He's saying good grief because Layte gave a silly response which highlighted what I said.

from the link

NVLink: High-Speed GPU Interconnect

HSA is NOT a high speed interconnect, that is ALL NVLink is. It's an alternative to pci-e, nothing more nothing less. The 'unified memory' has countless times been shown to be Nvidia being very dodgy. I precisely described it, providing slightly easier to code for situation where the difference in cpu and gpu memory is virtualised as a single pool of memory for the programmer to access. The actual copies to and from the cpu and gpu section of memory still occurs, this is where lets say 70% of the latency issues with on die gpu acceleration, the rest is in the gpu not being able to take the lead but running how and what the cpu tells it to. It is in no way by any hardware definition unified memory, where all devices can access any point of the memory which is all used as a single pool.

Nor does it address any cross platform compatibility. With HSA you can stick a few ARM cores with ANY other HSA IP and have them be able to communicate together. NVlink will only work on IBM CPUs, it's not an industry standard, it won't work with anything else.

HSA has no relation to, no resemblance to and nothing in common with NVLink at all. The problems addressed by HSA are NOT addressed by NVLink.

NVLink is like getting PCI-E 5.0, it allows a greater bandwidth to and from the cpu and gpu, and from one gpu to another. It does literally not one thing HSA is designed to do.

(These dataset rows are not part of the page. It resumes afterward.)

-- ==== Sys2Proof/Machine/State.lean ====
section
/-! DEFINITION. The state of the part as plain data, and its value before power is ever applied. Registers are words in one
sparse table by physical address; what the spec gives a block beside its registers stands in the structures below. -/

namespace Sys2Proof.Machine

/-! ### Cores (spec/06_cores.md, spec/07_instruction_sets.md) -/

/-- Whether a core issues instructions. -/
inductive RunState where
  /-- held in reset (R69, R139) -/
  | held
  /-- executing -/
  | running
  /-- stopped by WAIT (R139, R175) -/
  | waiting
  /-- halted by a debugger (R446) -/
  | halted
  /-- stopped by an exception inside the DOUBLE_FAULT handler (R145) -/
  | lockup
  /-- in the ROM wait loop after a failed launch (R117) -/
  | romWait
  deriving DecidableEq, Repr

/-- Values that SSTAT, TID and EPROG take at RUN, with what SSTAT.EXL makes of the DOUBLE_FAULT handler (R145, R448). -/
structure AtRun where
  sstat : Word
  inDF : Bool
  tid : BitVec 7
  eprog : Word
  deriving DecidableEq, Repr

structure Core where
  /-- G0 to G31; entry 0 is never read or written and entry 2 stands for no register (G2 is banked), spec/06_cores.md R137; reset 0 (DESIGN CHOICE, log entry 7; R116 sets them to 0 at launch end) -/
  g : Vector Word 32 := Vector.replicate 32 0
  /-- the user bank of G2 (R137, special register 8); reset 0 -/
  usp : Word := 0
  /-- the supervisor bank of G2 (R137, special register 9); reset launch, 0 before (DESIGN CHOICE, log entry 4) -/
  ssp : Word := 0
  /-- F0 to F31 (R137, R173); reset 0 (DESIGN CHOICE, log entry 7) -/
  f : Vector DWord 32 := Vector.replicate 32 0
  /-- the FPU status register (R174); reset 0 -/
  fsr : Word := 0
  /-- SSTAT, special register 0 (R137 to R145); reset MODE = 1, all else 0 -/
  sstat : Word := 1
  /-- EPC, special register 1; reset 0 -/
  epc : Word := 0
  /-- ECAUSE, special register 2; reset 0 -/
  ecause : Word := 0
  /-- EADDR, special register 3; reset 0 -/
  eaddr : Word := 0
  /-- EPROG, special register 4 (R147, R148); reset 0 -/
  eprog : Word := 0
  /-- TID, special register 5: 7 bits; reset 0 -/
  tid : BitVec 7 := 0
  /-- SLC_BASE, special register 6 (R151); reset 0 -/
  slcBase : Word := 0
  /-- VBASE, special register 7 (R140); reset launch, 0 before (DESIGN CHOICE, log entry 4) -/
  vbase : Word := 0
  /-- the address of the next instruction (R116, R165); reset launch, 0 before (DESIGN CHOICE, log entry 4) -/
  pc : Word := 0
  /-- the reservation: the 64-byte line it holds (R169); reset none -/
  resv : Option Nat := none
  /-- whether the core issues instructions (R69, R117, R139, R145, R446); reset held -/
  run : RunState := .held
  /-- inside the DOUBLE_FAULT handler with EXL still 1 (R145); reset false -/
  inDF : Bool := false
  /-- the next instruction is exempt from the watchpoint or breakpoint that halted here (R447); reset false -/
  wpExempt : Bool := false
  /-- a debugger's STEP is in progress: the core halts after the next instruction or element (R447); reset false -/
  stepping : Bool := false
  /-- a halt waits for the end of the instruction whose device-space access is outstanding (R446); reset false -/
  haltReq : Bool := false
  /-- what the debugger has written to SSTAT, TID and EPROG since the halt, to act at RUN (R448); reset none -/
  atRun : Option AtRun := none
  /-- the next instruction is the first after an ERET (R148) -/
  afterEret : Bool := false
  /-- the 64-byte lines valid in the I-cache (R170, R206, R452); reset none -/
  icache : List Nat := []
  deriving DecidableEq, Repr

/-! ### The Hub and the memories (spec/08_memory.md) -/

/-- The directory's states (R203). -/
inductive DirSt where
  | invalid | clean | shared | owned | transit
  deriving DecidableEq, Repr

structure DirEnt where
  /-- the state of the line (R203); reset INVALID -/
  st : DirSt := .invalid
  /-- the agents that hold a copy: the owner alone when OWNED, the mask when SHARED (R203) -/
  holders : List Agent := []
  /-- the agent that last owned the line (R204); reset none -/
  last : Option Agent := none
  /-- the agents whose ownership requests are queued, in order of arrival (R204); reset none -/
  queue : List Agent := []
  /-- the agent that a grant has given the line and that has still to perform the access it asked for (R204); reset none -/
  owed : Option Agent := none
  /-- the entry had a parity error: the line is poisoned in the L2 (R210); reset false -/
  poisoned : Bool := false
  deriving DecidableEq, Repr

/-- A request in the append queue of the MRC (R197). -/
inductive AppendReq where
  /-- one record from a source address -/
  | addr (stream src : Nat)
  /-- a pool buffer, `done` records of it already committed -/
  | handle (stream : Nat) (hdl : Word) (done : Nat)
  /-- a record the part itself submits: an audit record (R135), a power-fail record (R199) or an island record (R391) -/
  | bytes (stream : Nat) (payload : List Byte) (islandLog : Bool)
  deriving DecidableEq, Repr

/-! ### Power (spec/02_power.md) -/

/-- Where power-up and power-down stand (R50 to R53, R59, R72). -/
inductive PwrPhase where
  /-- the 3.3 V rail is down -/
  | unpowered
  /-- CORE_EN is asserted and VCORE is not yet good (R51) -/
  | vcoreRamp
  /-- the first AVSBus transactions run (R50) -/
  | avsStart
  /-- the main domain is held in reset and will be released (R487) -/
  | resetHold
  /-- the main domain is released -/
  | up
  /-- a flush began and the supply collapsed before step 7 (R62, R488) -/
  | flushCut
  /-- step 8 of a power-fail flush is done: CORE_EN released (R60) -/
  | flushed
  /-- OFF (R72) -/
  | off
  deriving DecidableEq, Repr

/-- The sleep mode in force (R68); `emulated` is SLEEP with a debugger attached (R455). -/
inductive SleepSt where
  | run | doze | sleep | sleepEmulated
  deriving DecidableEq, Repr

/-- An AVSBus transaction: a Status read, a Voltage write, the write of 0.65 V at SLEEP entry, and that at a wake (R50, R489). -/
inductive AvsTxn where
  | status
  | write (mv : Nat)
  | sleepWrite
  | wakeWrite (mv : Nat)
  deriving DecidableEq, Repr

structure Pwr where
  /-- where power-up or power-down stands (R50 to R72); before power is applied: unpowered -/
  phase : PwrPhase := .unpowered
  /-- the CORE_EN ball (R50, R59) -/
  coreEn : Bool := false
  /-- AVSBus transactions not yet answered, oldest first (R52) -/
  avsQ : List AvsTxn := []
  /-- AVSBus failures in a row (R52) -/
  avsFails : Nat := 0
  /-- the VCORE voltage last commanded, in mV (R489) -/
  vcmd : Nat := 0
  /-- the regulator is at its own default voltage (R48, R52); reset true -/
  vdef : Bool := true
  /-- the reset whose writeback runs (R490): its cause code (R67) and whether a second cause arose with it -/
  pending : Option (Nat × Bool) := none
  /-- three AVSBus transactions in a row failed, and no Status read has succeeded since AVS_ERR was cleared (R52) -/
  avsHold : Bool := false
  /-- the rail return follows a 3.3 V brown-out with VIN present (R53) -/
  brownout : Bool := false
  /-- the sleep mode in force (R68) -/
  sleep : SleepSt := .run
  /-- line 4 is asserted (R59) -/
  line4 : Bool := false
  /-- BERM_ACTIVE, in the backup domain (R59); kept by every reset but a backup-domain reset -/
  bermActive : Bool := false
  /-- RET_LOST, in the backup domain (R65) -/
  retLost : Bool := false
  /-- the backup domain lies below the Polder brown-out threshold (R54) -/
  polderLow : Bool := false
  /-- the VCORE voltage commanded before SLEEP, in mV (R489) -/
  vKept : Nat := 0
  /-- the voltage, in mV, from which the AVS loop rose for safety while AVS_ERR holds it off (R42, R239); none while it has not -/
  avsBack : Option Nat := none
  /-- a wake from SLEEP waits for its VCORE write or for lock (R489, R81); reset false -/
  waking : Bool := false
  deriving DecidableEq, Repr

/-! ### Clocks and the timebase (spec/03_clocks.md) -/

/-- The PLL (R78 to R81). -/
inductive PllSt where
  | off | starting | locked | unlocked
  deriving DecidableEq, Repr

structure Loop where
  /-- the last demand's place against the bounds: 0 none or inside, 1 below LOW, 2 above HIGH (R41) -/
  side : Nat := 0
  /-- the most recent demand lay above HIGH (R483) -/
  above : Bool := false
  deriving DecidableEq, Repr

He's saying "Nvidia don't need HSA, they have Nvlink".... when they aren't remotely similar technologies. You may as well say Nvidia don't need x86-64 support, they have physx, or AMD don't need Physx, they have freesync. They are completely different technologies aimed at 100% different problems. NVlink is 100% about increasing bandwidth to the gpu(which in turn reduces latency somewhat, different level of latency entirely), HSA is about treating the GPU equally with a CPU on a system level enabling them to run significantly faster without getting in each others way. Nothing about HSA is designed to tackle bandwidth, mostly but not entirely HSA is about making on die(with drastically lower latency already) access to a GPU give such meaningful performance increases along with a simple way to utilise it that the entire industry will change how it writes programs. Nvlink is about getting A to B faster.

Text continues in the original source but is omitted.